Полторы тысячи! Это какие же деньги! У кого они быть-то могут, подумать страшно! Вот я каждый месяц считаю, как на пятьсот пятьдесят прожить. На двоих – с трудом. А тут еще ребенок, его же тоже кормить надо.
Поскорее бы он родился, мой зайчик. Если будет мальчик, пусть будет похож на Колю. А если девочка – на маму. Чтобы бровки вот такие были, и уши тоже.
Пусть будет как мама. От нее ведь ни фотографии не осталось, ничего. Все сгорело.
Мама порадовалась бы сейчас за меня. Мама, наверное, и так радовалась, когда умирала. Знала, что я спаслась.
Коля надо мной смеется, но я все равно знаю: Бог где-то есть.

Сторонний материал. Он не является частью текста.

-- ==== Sys2Proof/Syntax.lean ====
section
/-! DEFINITION. The commands of the block: one constructor of `Instr` for each row of spec/opcode_table.json, with
the frames, requests and line happenings that they carry. -/

namespace Sys2Proof

/-- The two link ports: the S port faces the sources, the C port the collector (chapter 7). -/
inductive Port where
  | s
  | c
  deriving DecidableEq, Repr

/-- The levels at the supply, clock and reset inputs that R190 reads: power present, clock running, RSTN high. -/
structure Pins where
  power : Bool
  clock : Bool
  resetHigh : Bool
  deriving DecidableEq, Repr

/-- The content of a frame (R133): kind, address field, header extension and payload. The payload length and the
CRC word are functions of it (`Frame.words`). -/
structure Frame where
  kind : BitVec 4
  address : BitVec 6
  extension : BitVec 15
  payload : List Word
  deriving DecidableEq, Repr

/-- One pair of a SAMPLE frame: channel number 0..31 and signed value (R48). -/
structure Pair where
  channel : BitVec 5
  value : Word
  deriving DecidableEq, Repr

/-- A SAMPLE frame, read by its layout (Table 7-1): source address, header extension, source frame sequence, pairs. -/
structure SampleFrame where
  source : BitVec 6
  extension : BitVec 15
  sequence : BitVec 8
  pairs : List Pair
  deriving DecidableEq, Repr

/-- A MGMT_REQ frame but for its command code (Table 7-1, R164): address field, header extension, tag, operand words. -/
structure Request where
  address : BitVec 6
  extension : BitVec 15
  tag : BitVec 8
  operands : List Word
  deriving DecidableEq, Repr

/-- The line word that ends the reception of a frame (R137): its END, or what arrives before the END. -/
inductive Closing where
  | endMarker
  | abortMarker
  | startMarker
  | syncMarker
  | idleMarker
  | codeViolation
  deriving DecidableEq, Repr

/-- What a receiver took in from a START on: the data words, and what closed them (R137). -/
structure Reception where
  words : List Word
  closing : Closing
  deriving DecidableEq, Repr

/-- The framing errors of R141, each with the place of the receiver (inside or outside a frame) that makes it one. -/
inductive FramingError where
  | violationOutside
  | endOutside
  | abortOutside
  | violationInside
  | startInside
  | syncInside
  | idleInside
  deriving DecidableEq, Repr

/-- The commands: the part's steps, each taken whole (opcode_table.json; 00_scope §5.5). -/
inductive Instr where
  /-- POWER_ON: power applied or RSTN driven low; the inputs then stand at `pins` (R190). -/
  | powerOn (pins : Pins)
  /-- SYNC_RECEIVED: a SYNC marker outside a frame (R140, R141). -/
  | syncReceived (port : Port)
  /-- FRAMING_ERROR (R141; R142 and R137 while the port is UP). -/
  | framingError (port : Port) (error : FramingError)
  /-- LINK_SILENCE_TIMEOUT: 512 line word times without a SYNC (R141, R142). -/
  | linkSilenceTimeout (port : Port)
  /-- FAULTY_FRAME: a reception that the receive checks judge (R137, R138, R139). -/
  | faultyFrame (port : Port) (reception : Reception)
  /-- SAMPLE: a SAMPLE frame on the S port (R48, R49). -/
  | sample (frame : SampleFrame)
  /-- FORWARD_UNCHANGED: a frame on either port, dispatched by the router (R149, R150). -/
  | forwardUnchanged (port : Port) (frame : Frame)
  /-- ACK: an ACK frame on the C port (R119 to R122). -/
  | ack (address : BitVec 6) (extension : BitVec 15) (payload : List Word)
  /-- ENUM: an ENUM frame on the C port (R187, R188). -/
  | enum (address : BitVec 6) (extension : BitVec 15) (payload : List Word)
  /-- CHAIN_RESET: a RESET frame on the C port (R152, R191). -/
  | chainReset (address : BitVec 6) (extension : BitVec 15) (payload : List Word)
  /-- TICK: the end of a tick period (R74, R75, R80, R124). -/
  | tick
  /-- SILENCE_EXPIRY of the binding at an index (R82, R83). -/
  | silenceExpiry (index : Fin 256)
  /-- ACK_TIMER_EXPIRY (R124 to R126). -/
  | ackTimerExpiry
  /-- C_PORT_GRANT: one grant of the C transmitter (R159, R160). -/
  | cPortGrant
  /-- S_PORT_TRANSMIT_START (R156). -/
  | sPortTransmitStart
  /-- TRANSMISSION_COMPLETE: the END of the frame in transmission has left the port (R144, R117). -/
  | transmissionComplete (port : Port)
  /-- COMMIT_SWEEP_END (R40 to R42). -/
  | commitSweepEnd
  /-- UNKNOWN_COMMAND: a request of the given command code (R168). -/
  | unknownCommand (code : BitVec 8) (request : Request)
  /-- IDENTIFY, command code 1 (R180). -/
  | identify (request : Request)
  /-- READ_STATUS, command code 2 (R181, R182). -/
  | readStatus (request : Request)
  /-- CLEAR_STATUS, command code 3 (R183). -/
  | clearStatus (request : Request)
  /-- SET_MODE, command code 4 (R192). -/
  | setMode (request : Request)
  /-- RESTART, command code 5 (R194). -/
  | restart (request : Request)
  /-- BIND, command code 16 (R15, R16). -/
  | bind (request : Request)
  /-- UNBIND, command code 17 (R17). -/
  | unbind (request : Request)
  /-- MODIFY_BINDING, command code 18 (R18, R19). -/
  | modifyBinding (request : Request)
  /-- READ_BINDING, command code 19 (R20, R21). -/
  | readBinding (request : Request)
  /-- LOAD_PROFILE, command code 32 (R30 to R32). -/
  | loadProfile (request : Request)
  /-- CLEAR_PROFILE, command code 33 (R33). -/
  | clearProfile (request : Request)
  /-- COPY_ACTIVE, command code 34 (R34). -/
  | copyActive (request : Request)
  /-- COMMIT, command code 35 (R37, R39). -/
  | commit (request : Request)
  /-- READ_PROFILE, command code 36 (R35). -/
  | readProfile (request : Request)
  /-- SET_TICK, command code 48 (R76). -/
  | setTick (request : Request)
  /-- SET_DELIVERY, command code 49 (R130). -/
  | setDelivery (request : Request)
  /-- CLEAR_STALL, command code 50 (R128). -/
  | clearStall (request : Request)
  /-- SET_NOTICES, command code 51 (R104). -/
  | setNotices (request : Request)
  /-- SET_DEFAULT, command code 52 (R158). -/
  | setDefault (request : Request)
  deriving DecidableEq, Repr

end Sys2Proof
end

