-- ==== Sys2Proof/Machine/Frames.lean ====
section
/-! DEFINITION. Frames on the line: the CRC, the header layout, the reading of a frame from its words, the kind checks, and
the layouts of the frames that carry samples and requests (R132 to R138, Table 7-1). -/

namespace Sys2Proof.Machine

/-! ### Frame kinds (Table 7-2) -/

/-- The kind codes of Table 7-2. -/
abbrev kindSample : BitVec 4 := 1#4
abbrev kindEvent : BitVec 4 := 2#4
abbrev kindResponse : BitVec 4 := 3#4
abbrev kindAck : BitVec 4 := 8#4
abbrev kindRequest : BitVec 4 := 9#4
abbrev kindEnum : BitVec 4 := 10#4
abbrev kindReset : BitVec 4 := 11#4

/-! ### The CRC (R134) -/

/-- One bit through the check register: generator x^16 + x^12 + x^5 + 1. -/
def crcBit (register : Word) (bit : Bool) : Word :=
  if register.msb != bit then (register <<< 1) ^^^ 0x1021#16 else register <<< 1

/-- One word through the check register, most significant bit first. -/
def crcWord (register w : Word) : Word :=
  (List.range 16).foldl (fun r k => crcBit r (w.getMsbD k)) register

/-- The CRC word over header and payload: preset to all ones, no final inversion (R134). -/
def crc (words : List Word) : Word := words.foldl crcWord 0xFFFF#16

/-! ### A frame and its words (R133) -/

/-- Header word 0: kind, address field, the six low-order bits of the payload length. -/
def headerWord0 (f : Frame) : Word := f.kind ++ f.address ++ BitVec.ofNat 6 f.payload.length

/-- Header word 1: the header extension, and the bit of weight 64 of the payload length. -/
def headerWord1 (f : Frame) : Word := f.extension ++ BitVec.ofNat 1 (f.payload.length / 64)

/-- The words of a frame that the CRC covers, in line order. -/
def coveredWords (f : Frame) : List Word := headerWord0 f :: headerWord1 f :: f.payload

/-- The data words of a frame between its START and its END (R133). -/
def frameWords (f : Frame) : List Word := coveredWords f ++ [crc (coveredWords f)]

/-- The line words of R132: a data word or a marker. -/
inductive LineWord where
  | data (w : Word)
  | idle
  | sync
  | start
  | endMarker
  | abort
  deriving DecidableEq, Repr

/-- A frame on the line, START to END (R133, R144). -/
def frameOnLine (f : Frame) : List LineWord :=
  LineWord.start :: (frameWords f).map LineWord.data ++ [LineWord.endMarker]

/-- The payload length that two header words code, 0..127 (R133). -/
def codedLength (h0 h1 : Word) : Nat := (h0.extractLsb' 0 6).toNat + 64 * (h1.extractLsb' 0 1).toNat

/-- The general checks of R137 on the words between a START and its END, and the frame they carry if they pass.
The check "more than 67 words" is implied: the length is at most 64 and the word count is L + 3. -/
def readFrame : List Word → Option Frame
  | h0 :: h1 :: rest =>
    let l := codedLength h0 h1
    match rest.drop l with
    | [check] =>
      if l ≤ Config.maxPayload ∧ crc (h0 :: h1 :: rest.take l) = check then
        some { kind := h0.extractLsb' 12 4, address := h0.extractLsb' 6 6
               extension := h1.extractLsb' 1 15, payload := rest.take l }
      else none
    | _ => none
  | _ => none

/-- A reception that ends early is faulty, with no END awaited; one that ends with END is judged by R137. -/
def readReception (r : Reception) : Option Frame :=
  match r.closing with
  | .endMarker => readFrame r.words
  | _ => none

/-! ### SAMPLE frames (Table 7-1) -/

/-- The two payload words of a pair. -/
def pairWords (p : Pair) : List Word := [0#11 ++ p.channel, p.value]

/-- The SAMPLE frame as a frame: the pair count and the payload length fit the pairs (R68). -/
def sampleAsFrame (f : SampleFrame) : Frame :=
  { kind := kindSample, address := f.source, extension := f.extension
    payload := (f.sequence ++ BitVec.ofNat 8 f.pairs.length) :: f.pairs.flatMap pairWords }

/-- The pairs that payload words carry: channel words with bits 15..5 clear (R138), two words a pair. -/
def readPairs : List Word → Option (List Pair)
  | [] => some []
  | [_] => none
  | c :: v :: rest =>
    if c.toNat < 32 then (readPairs rest).map (fun ps => { channel := c.setWidth 5, value := v } :: ps) else none

/-- A source address that a sample may carry, and a pair count of 1..16 (R138). -/
def sampleInRange (f : SampleFrame) : Bool :=
  f.source != 0#6 && f.source != 63#6 && 1 ≤ f.pairs.length && f.pairs.length ≤ Config.maxPairs

/-- The SAMPLE frame that a frame of kind SAMPLE carries, if it passes the kind checks of R138. -/
def readSample (f : Frame) : Option SampleFrame :=
  match f.payload with
  | [] => none
  | head :: rest =>
    match readPairs rest with
    | none => none
    | some pairs =>
      let sf : SampleFrame :=
        { source := f.address, extension := f.extension, sequence := head.extractLsb' 8 8, pairs := pairs }
      if (head.extractLsb' 0 8).toNat = pairs.length ∧ sampleInRange sf then some sf else none

/-! ### EVENT frames from upstream, and management requests -/

/-- The kind check of an EVENT frame received on the S port (R138). -/
def eventCountFits (f : Frame) : Bool :=
  match f.payload with
  | [] => false
  | count :: rest => 1 ≤ count.toNat && count.toNat ≤ 8 && rest.length == 7 * count.toNat

/-- A management request of a given command code as a frame (Table 7-1). -/
def requestAsFrame (code : BitVec 8) (r : Request) : Frame :=
  { kind := kindRequest, address := r.address, extension := r.extension
    payload := (r.tag ++ code) :: r.operands }

/-- The command code and the request that a frame of kind MGMT_REQ carries (R164); none for an empty payload,
which R138 calls faulty. -/
def readRequest (f : Frame) : Option (BitVec 8 × Request) :=
  match f.payload with
  | [] => none
  | head :: operands =>
    some (head.extractLsb' 0 8,
      { address := f.address, extension := f.extension, tag := head.extractLsb' 8 8, operands := operands })

/-- The kind checks of R138 for a frame received on a port. -/
def kindChecksPass (port : Port) (f : Frame) : Bool :=
  match port with
  | .s =>
    if f.kind = kindSample then (readSample f).isSome
    else if f.kind = kindEvent then eventCountFits f
    else true
  | .c => if f.kind = kindRequest then (readRequest f).isSome else true

/-- Every check of R137 and R138 on a frame whose words are well formed: its length can be coded and its kind passes. -/
def frameAccepted (port : Port) (f : Frame) : Bool :=
  decide (f.payload.length ≤ Config.maxPayload) && kindChecksPass port f

end Sys2Proof.Machine
end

И мама моя сейчас с ним рядом, на облаке, смотрит на меня, видит: у меня будет мой зайчонок, мой мальчик, моя девочка – вместо нее, вместо папы, вместо тети Кати и дяди Славы, вместо хромого Митрича и старухи Анфисы. Вместо всей нашей деревни.
Родись поскорее, зайчонок. То есть родись в срок, но чтобы мне ждать не очень долго. Я немного боюсь рожать, здесь надо ехать в больницу, люди там незнакомые, вдруг сделают чего не то? Страшно.
А вот на днях шла я по улице и видела – девочка в классики играет. Синенькая юбочка, ленточка в косе. Посмотрела на нее – и подумала: если будет девочка – лет через десять так же будет прыгать. И так хорошо мне стало – просто слов нет.
Вот она сидит день за днем, девочка Нина из сорок восьмого года, и все тяжелеет и тяжелеет, и на сердце у меня – тоже тяжесть. Потому что всегда, везде, с полночи до утра – это одна и та же история, и я знаю, что будет дальше.
За две недели до родов Нина поставит на плиту картошку в мундире, хватится, что нет соли.
Пойдет к тете Вере, своей соседке.
Постучит, никто не ответит, Нина толкнет дверь, крикнет: Тетя Вера! – войдет, и ее ударят чугунным утюгом, будут целить в голову, но она успеет отскочить, а потом услышит шепот: Добей ты эту суку! – прикроет руками нерожденного младенца и заорет, но недостаточно громко. Только когда второй налетчик ударит в живот – тогда закричит так, что крик услышат во всем доме, во дворе, даже на улице – и он понесется над соседними крышами, над парком «Сокольники», над набережными Москвы-реки, над аттракционами ЦПКиО, над брусчаткой Красной площади, над пирамидой Мавзолея, над звездами Кремля, над пустым котлованом на месте взорванного Храма, над деревянными домами послевоенной Москвы, над хазами и малинами, над отделениями милиции, над тюрьмами и зонами, над вестибюлями метро, над кинотеатрами и домами культуры – над всей послевоенной Москвой, над несчастным городом-победителем, над пацанами без отцов, женщинами без мужей, мужчинами без рук, без ног, без совести, без страха, без семей, без памяти, без любви.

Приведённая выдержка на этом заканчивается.